The inspection should include at minimum:
- Battery state-of-health diagnostic scan. Every major EV platform exposes battery SOC and capacity data through the OBD2 port or manufacturer diagnostic tools. A three-year-old vehicle should retain 90%+ of original capacity; a five-year-old should retain 85%+. Substantially worse numbers indicate either platform issues or abuse.
- Tire condition and wear pattern analysis. Uneven wear indicates alignment issues or aggressive cornering. Mismatched tire brands or sizes across axles indicates the owner cut corners on replacement. Season-inappropriate tires (summer tires year-round, worn-out all-seasons in snow regions) indicate poor upkeep broadly. Tire tread depth and rotation history are among the most reliable diagnostics of overall owner care — a well-maintained vehicle almost always has well-maintained tires.
- Service record review. Ask for complete service history. Dealer-stamped maintenance logs, software update records, and any warranty claims filed. Gaps in the service history matter. Multiple address changes in the service records may indicate the vehicle traveled between owners faster than typical — worth investigating why.
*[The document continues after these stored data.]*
theorem writeVal_good {p a : Nat} {data : Word} {s : State} (gs : Good pq.free s) : Good pq.free (writeVal p a data s) := by
  have ht : pageTRE ≤ a ∧ a < pageUPL → (a - pageTRE) / 0x1000 < 64 := by
    intro h; simp only [pageTRE, pageUPL] at h ⊢; omega
  have hu : pageUPL ≤ a ∧ a < pageQBM → (a - pageUPL) / 0x1000 < 16 := by
    intro h; simp only [pageUPL, pageQBM] at h ⊢; omega
  unfold writeVal
  repeat' first
    | with_reducible assumption
    | with_reducible apply writeRst_good
    | with_reducible apply putReg_good
    | with_reducible apply pinRel_good
    | with_reducible apply prtWrite_good
    | with_reducible apply writePwrReq_good
    | with_reducible apply wenWrite_good
    | with_reducible apply writeTimCtl_good
    | with_reducible apply incHi_good
    | with_reducible apply slewHi_good
    | with_reducible apply writeHrd_good
    | with_reducible apply putWin_good
    | with_reducible apply windowBits_good
    | with_reducible refine writeTre_good (ht (by assumption)) ?_
    | with_reducible refine writeUpl_good (hu (by assumption)) ?_
    | with_reducible apply writeRetire_good
    | with_reducible apply rotNow_good
    | with_reducible apply writeSkmCtl_good
    | with_reducible apply ldataWrite_good
    | with_reducible apply mrSwap_good
    | with_reducible apply smpCi_good
    | with_reducible apply slotSnap_good
    | with_reducible apply vqProbe_good
    | with_reducible apply writeLoop_good
    | with_reducible apply Good.ite
    | fail_if_no_progress (with_reducible apply Good.upd)
    | fail_if_no_progress (with_reducible refine Good.updRegs ?_ rfl rfl rfl rfl)
    | (intro _; try intros; try extract_lets)

theorem writeHi_good {p lo a : Nat} {data : Word} {s : State} (gs : Good pq s) : Good pq (writeHi p lo a data s) := by
  unfold writeHi
  refine putReg_good ?_
  split
  · exact putReg_good (dropLo_good gs)
  · exact gs

theorem writePort_good {p a : Nat} {data : Word} {s : State} (gs : Good pq.free s) : Good pq.free (writePort p a data s) := by
  have hgo : Good pq.free (writePort.go p a data s) := by
    unfold writePort.go
    refine Good.ite (fun _ => Good.updRegs gs rfl rfl rfl rfl) fun _ => ?_
    split
    · exact Good.ite (fun _ => writeHi_good gs) fun _ => writeVal_good gs
    · exact writeVal_good gs
  unfold writePort
  split
  · next i o e => exact Good.ite (fun _ => writeSub_good (instOf_lt e) gs) fun _ => hgo
  · exact hgo

theorem regWrite_good {part a : Nat} {be : BitVec 4} {data : Word} {s : State}
    (gs : Good pq.free s) : Good pq.free (regWrite part a be data s) := by
  unfold regWrite
  try extract_lets
  repeat' first
    | with_reducible assumption
    | with_reducible apply partViol_good
    | with_reducible apply writePort_good
    | exact and_reserved (by decide)
    | exact reg_merge (by assumption) (by decide)
    | exact and_left_reserved (reg_reserved (by assumption) _)
    | with_reducible apply Good.ite
    | with_reducible apply Good.ite1
    | with_reducible apply Good.ite2
    | fail_if_no_progress (with_reducible apply Good.upd)
    | fail_if_no_progress (with_reducible refine Good.updTim ?_ rfl)
    | fail_if_no_progress (with_reducible refine Good.updTim0 ?_ rfl)
    | fail_if_no_progress (with_reducible refine Good.updRegs ?_ rfl rfl rfl rfl)
    | (intro _; try intros; try extract_lets)
    | split

end Sys2Proof.Machine
end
- Visual inspection for signs of abuse. Undercarriage damage, curb rash, curb-struck wheels, aftermarket modifications without documentation, and signs of collision repair not disclosed by the seller.
- Recall campaign completion verification. Run the specific VIN through the regulator databases linked above. Every applicable recall campaign should show "remedy completed" status. If campaigns are outstanding, get them completed before taking possession — campaigns that were not completed by the previous owner may transfer to you as the new registered owner.
Manufacturer maintenance requirements matter for warranty
EV manufacturers typically require specific inspections at defined intervals — often every 12 or 24 months — as a condition of full warranty coverage. These include brake fluid changes, cabin filter replacements, coolant system inspections, tire rotations, and software updates. Owners who neglect these requirements may have warranty claims denied even for issues entirely unrelated to the neglected item.
Check the specific owner's manual for your BMW i3 to understand what inspections are required and when. A vehicle with a complete documented inspection history is measurably more valuable — and lower risk — than an otherwise identical vehicle without maintenance records. When buying used, verify the service history yourself with the manufacturer's dealer network; don't rely solely on what the seller tells you.
What this rating means, specifically
A high failure index score indicates that the category of vehicle (this model, this year, this platform) carries elevated risk relative to alternatives. It does not mean any specific 2022 BMW i3 you encounter will fail. Conversely, a low failure index score does not guarantee a specific well-maintained vehicle is risk-free — a neglected low-risk vehicle can easily be worse than a well-maintained high-risk vehicle.
The rating is a starting point for due diligence, not a substitute for it.
This rating is an editorial assessment based on publicly available data and is not a safety rating, reliability guarantee, or buying recommendation. Individual vehicle condition varies substantially based on owner maintenance, driving style, charging habits, and environmental exposure. A high risk score does not predict failure of any specific vehicle, and a low risk score does not guarantee reliability. Always commission a pre-purchase inspection from a qualified EV technician, verify recall completion through the manufacturer and relevant regulator, and review complete service history before any significant purchase decision.